Ce genre de requête est très pénible à écrire sans les fonctions de fenêtrage ...

Attention tout de même aux performances : les fonctions de fenêtrage travaillent sur des données triées (les partitions), ce qui fait que les données de la requête subiront des tris (qui peuvent être nombreux si il y a de nombreuses méthodes de partitionnement différentes utilisées dans la même requête). Par comparaison, la requête initiale (avec la jointure) peut faire des aggregats par hash, qui dans certains contextes seront plus performants. Ces fonctions de fenêtrage ont donc tendance à restreindre les choix de l'optimiseur SQL. Il faut donc être prudent sur l'utilisation de ces fonctions sur un gros volume de données.

Au niveau syntaxique, on peut déclarer une clause de partition de façon globale pour pouvoir ensuite l'utiliser plusieurs fois par son nom dans la requête :

SELECT nom,
       division,
       salaire,
       AVG(salaire) OVER (w) AS salaire_moyen,
       RANK() OVER (w) AS rang
FROM employe
WINDOW w AS (PARTITION BY division ORDER BY salaire DESC);

CTE, Common Table Expressions (Expressions de tables communes)

Le but des CTE est de fournir des déclarations communes de tables au début d'une requête, avant son corps proprement dit.

Nb: les exemples ci-dessous sont tirés de la documentation PostgreSQL.

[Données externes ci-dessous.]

/-- O45, derived (spec/10_key_store_and_cipher.md (R457, R458, R459, R460, R461, R463)). RANDOM and RESEED wait at the
generator from their dispatch, in the order of their fetch; RANDOM has a LEN of 1 to 4,096, of at most 224 for a
record. RANDOM and RESEED of the host let the generator take theirs, or end TIMEOUT while FAIL is 1. RNG_GENERATE
with the generator READY gives the access sequencer the challenge bits that it waits for, and with no exchange
serves the head once it is taken: RESEED reseeds and ends OK, RANDOM counts, writes its bytes to DST and ends OK;
one whose bytes cannot be written waits. The repetition count test fails exactly when 41 consecutive bits are equal,
the other when the first bit of a window of 1,024 stands in it 794 times. RNG_READY makes the generator READY from
its seed material unless its start-up bits fail a test; a failure there, or of the bits that RNG_HEALTH_FAIL brings,
zeroes it, sets FAIL and the failed test, clears READY and ends a waiting request TIMEOUT; RNG_RESTART with RESTART
clears FAIL. Model's choices: a command not due changes nothing (log entry 1), details of an exchange that draws
(43), RESTART leaves RCT and APT (45), the first bit counts itself (82). -/
def Obligations.TheGeneratorServesItsRequestsInOrder : Prop :=
  ∀ s : State,
    (∀ t : Txn, t.unit = unitCph → t.op = 2 ∨ t.op = 3 →
      s.atDispatch t = { s with rng := { s.rng with queue := insReq t.id s.rng.queue } }) ∧
    (∀ d, randomLengthBad d = true ↔ descField d 16 2 = 0 ∨ 4096 < descField d 16 2 ∨ (descField d 24 8 = 0 ∧ 224 < descField d 16 2)) ∧
    (let taken := fun (o : Host.Outcome State Fault Refusal) (u : Txn) =>
        (s.flag F.CPH_RNG_STAT_FAIL = true → ∃ t, o = .next t ∧ EndsWith t u.id .timeout ∧
          t.rng = { s.rng with queue := s.rng.queue.filter (· != u.id) }) ∧
        (s.flag F.CPH_RNG_STAT_FAIL = false → ∃ t, o = .next t ∧ t.txn? u.id = some { u with phase := .running } ∧
          t = { s with txns := t.txns })
     (∀ u, s.rngTake? 2 = some u → s.txn? u.id = some u → taken (exec .random s) u) ∧
     (∀ u, s.rngTake? 3 = some u → s.txn? u.id = some u → taken (exec .reseed s) u)) ∧
    (∀ e id rest u, s.isOn .crypto = true → s.flag F.CPH_RNG_STAT_READY = true → s.acc.run = none → s.rng.queue = id :: rest →
      s.txn? id = some u →
      (u.phase ≠ .running ∨ (u.op = 2 ∧ descField u.desc 24 8 ≠ 0 ∧ s.mayDma = false) → exec (.rngGenerate e) s = .next s) ∧
      (u.phase = .running →
      let seed := drbgReseed ((padTo 64 e).take 64) (s.rng.key, s.rng.v)
      (u.op = 3 → ∃ t, exec (.rngGenerate e) s = .next t ∧ EndsWith t id .ok ∧ t.rng = ⟨seed.1, seed.2, rest.filter (· != id)⟩ ∧
        t.rd F.CPH_RNG_STAT_SINCE = 0 ∧
        t.rd F.CPH_RNG_CNT_RESEED_COUNT = (s.rd F.CPH_RNG_CNT_RESEED_COUNT + 1) % F.CPH_RNG_CNT_RESEED_COUNT.size) ∧
      (u.op = 2 → descField u.desc 24 8 ≠ 0 → s.mayDma = true →
        let due := s.flag F.CPH_RNG_CTL_PR = true ∨ s.rd F.CPH_RNG_CTL_RESEED_INT ≤ s.rd F.CPH_RNG_STAT_SINCE
        ∃ t, exec (.rngGenerate e) s = .next t ∧ EndsWith t id .ok ∧
          t.rd F.CPH_RNG_CNT_GEN_COUNT = (s.rd F.CPH_RNG_CNT_GEN_COUNT + 1) % F.CPH_RNG_CNT_GEN_COUNT.size ∧
          (∀ g, g = drbgGenerate (descField u.desc 16 2) (if due then seed else (s.rng.key, s.rng.v)) →
            t.out = s.logged [.hostWrite (descField u.desc 24 8) g.1] ∧ t.rng = ⟨g.2.1, g.2.2, rest.filter (· != id)⟩)))) ∧
    (∀ e r n p, s.isOn .crypto = true → s.flag F.CPH_RNG_STAT_READY = true → s.acc.run = some r → r.stage = .draw n true → r.path = some p →
      ∃ t, exec (.rngGenerate e) s = .next t ∧ t.rng.queue = s.rng.queue ∧
        t.acc = { s.acc with run := some { r with path := some { p with challenge := (s.rngBytes n e).2 }, stage := .judge .drawn } } ∧
        t.rd F.CPH_RNG_CNT_GEN_COUNT = (s.rd F.CPH_RNG_CNT_GEN_COUNT + 1) % F.CPH_RNG_CNT_GEN_COUNT.size) ∧
    (∀ l : List Bool, rctFails none 0 l = true ↔ ∃ i b, (l.drop i).take 41 = List.replicate 41 b) ∧
    (let apt := fun (l : List Bool) => ∃ b t, l.take 1024 = b :: t ∧ 794 ≤ (b :: t).count b
     let Fails := fun (o : Host.Outcome State Fault Refusal) (rct apt : Prop) => ∃ t, o = .next t ∧
        t.rd F.CPH_RNG_STAT_FAIL = 1 ∧ t.rd F.CPH_RNG_STAT_READY = 0 ∧ (rct → t.rd F.CPH_RNG_STAT_RCT = 1) ∧
        (apt → t.rd F.CPH_RNG_STAT_APT = 1) ∧ t.rng = ⟨[], [], []⟩ ∧
        (∀ id u, s.rng.queue = [id] → s.txn? id = some u → u.live = true → EndsWith t id .timeout)
     (∀ start raw, s.isOn .crypto = true →
       (s.flag F.CPH_RNG_STAT_READY = true ∨ s.flag F.CPH_RNG_STAT_FAIL = true → exec (.rngReady start raw) s = .next s) ∧
       (s.flag F.CPH_RNG_STAT_READY = false → s.flag F.CPH_RNG_STAT_FAIL = false →
         (rctFails none 0 start = true ∨ apt start → s.acc.run = none →
           Fails (exec (.rngReady start raw) s) (rctFails none 0 start = true) (apt start)) ∧
         (rctFails none 0 start = false → ¬apt start → ∃ t, exec (.rngReady start raw) s = .next t ∧
           t.rd F.CPH_RNG_STAT_READY = 1 ∧ t.rd F.CPH_RNG_STAT_SINCE = 0 ∧
           (t.rng.key, t.rng.v) = drbgInit ((padTo 64 raw).take 64) ((padTo 32 (raw.drop 64)).take 32) (leBytes 8 s.otp.serial.toNat) ∧
           t.rng.queue = s.rng.queue ∧
           RegsOnly { s with rng := t.rng } t [F.CPH_RNG_STAT_READY.key 0, F.CPH_RNG_STAT_SINCE.key 0]))) ∧
     (∀ run window, s.isOn .crypto = true → s.acc.run = none →
       (rctFails none 0 run = true ∨ apt window →
         Fails (exec (.rngHealthFail run window) s) (rctFails none 0 run = true) (apt window)) ∧
       (rctFails none 0 run = false → ¬apt window → exec (.rngHealthFail run window) s = .next s))) ∧
    (∀ w : Word, (w.getLsbD 0 = false → exec (.rngRestart w) s = .next s) ∧
      (w.getLsbD 0 = true → s.isOn .crypto = true → ∃ t, exec (.rngRestart w) s = .next t ∧ t.rd F.CPH_RNG_STAT_FAIL = 0 ∧
        t.rd F.CPH_RNG_CTL_PR = w.toNat / 2 % 2 ∧
        RegsOnly s t [F.CPH_RNG_STAT_FAIL.key 0, F.CPH_RNG_CTL_PR.key 0, F.CPH_RNG_CTL_RESEED_INT.key 0]))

Ceci est utilisé dans 2 cas :

  • Pour définir de la 'récursion' (l'équivalent des 'CONNECT BY' d'Oracle) selon la nomenclature SQL. Il s'agit en fait d'un processus itératif (voir la documentation).
WITH RECURSIVE parties_incluses(sous_partie, partie, quantite) AS (
   SELECT sous_partie, partie, quantite FROM parties WHERE partie = 'notre_produit'
 UNION ALL
   SELECT p.sous_partie, p.partie, p.quantite
   FROM parties_incluses pr, parties p
   WHERE p.partie = pr.sous_partie
)
SELECT sous_partie, SUM(quantite) as quantite_totale
FROM parties_incluses
GROUP BY sous_partie

Ceci est assez complexe à utiliser, et potentiellement dangereux : il est très facile d'écrire une requête qui ne s'arrête pas. Il est donc important de bien étudier la documentation avant de se lancer dans des requêtes récursives : http://docs.postgresql.fr/8.4/queries-with.html

  • Pour déclarer une requête qui sera réutilisée plusieurs fois par la suite dans la requête principale, et limiter ainsi le nombre de ses exécutions (pour raison de performance et de lisibilité donc).
WITH ventes_regionales AS (
   SELECT region, SUM(montant) AS ventes_totales
   FROM commandes
   GROUP BY region
),
     meilleures_regions AS (
   SELECT region
   FROM ventes_regionales
   WHERE ventes_totales > (SELECT SUM(ventes_totales)/10 FROM ventes_regionales)
)
SELECT region,
       produit,
       SUM(quantite) AS unites_produit,
       SUM(montant) AS ventes_produit
FROM commandes
WHERE region IN (SELECT region FROM meilleures_regions)
GROUP BY region, produit;

Les CTE sont déclarées avec le mot clé WITH : http://docs.postgresql.fr/8.4/queries-with.html

Free Space Map automatique

La Free Space Map est un mécanisme permettant à PostgreSQL de mémoriser la liste des zones réutilisables d'un fichier de données (équivalent des freelists d'Oracle). Jusque là, cette free space map était une zone mémoire partagée, donc de taille fixe, ce qui pouvait poser des problèmes de dimensionnement de celle ci : dès que la free space map était pleine, il devenait impossible de stocker de nouveaux blocs dans celle ci, et des tables pouvaient grossir de façon incontrôlable.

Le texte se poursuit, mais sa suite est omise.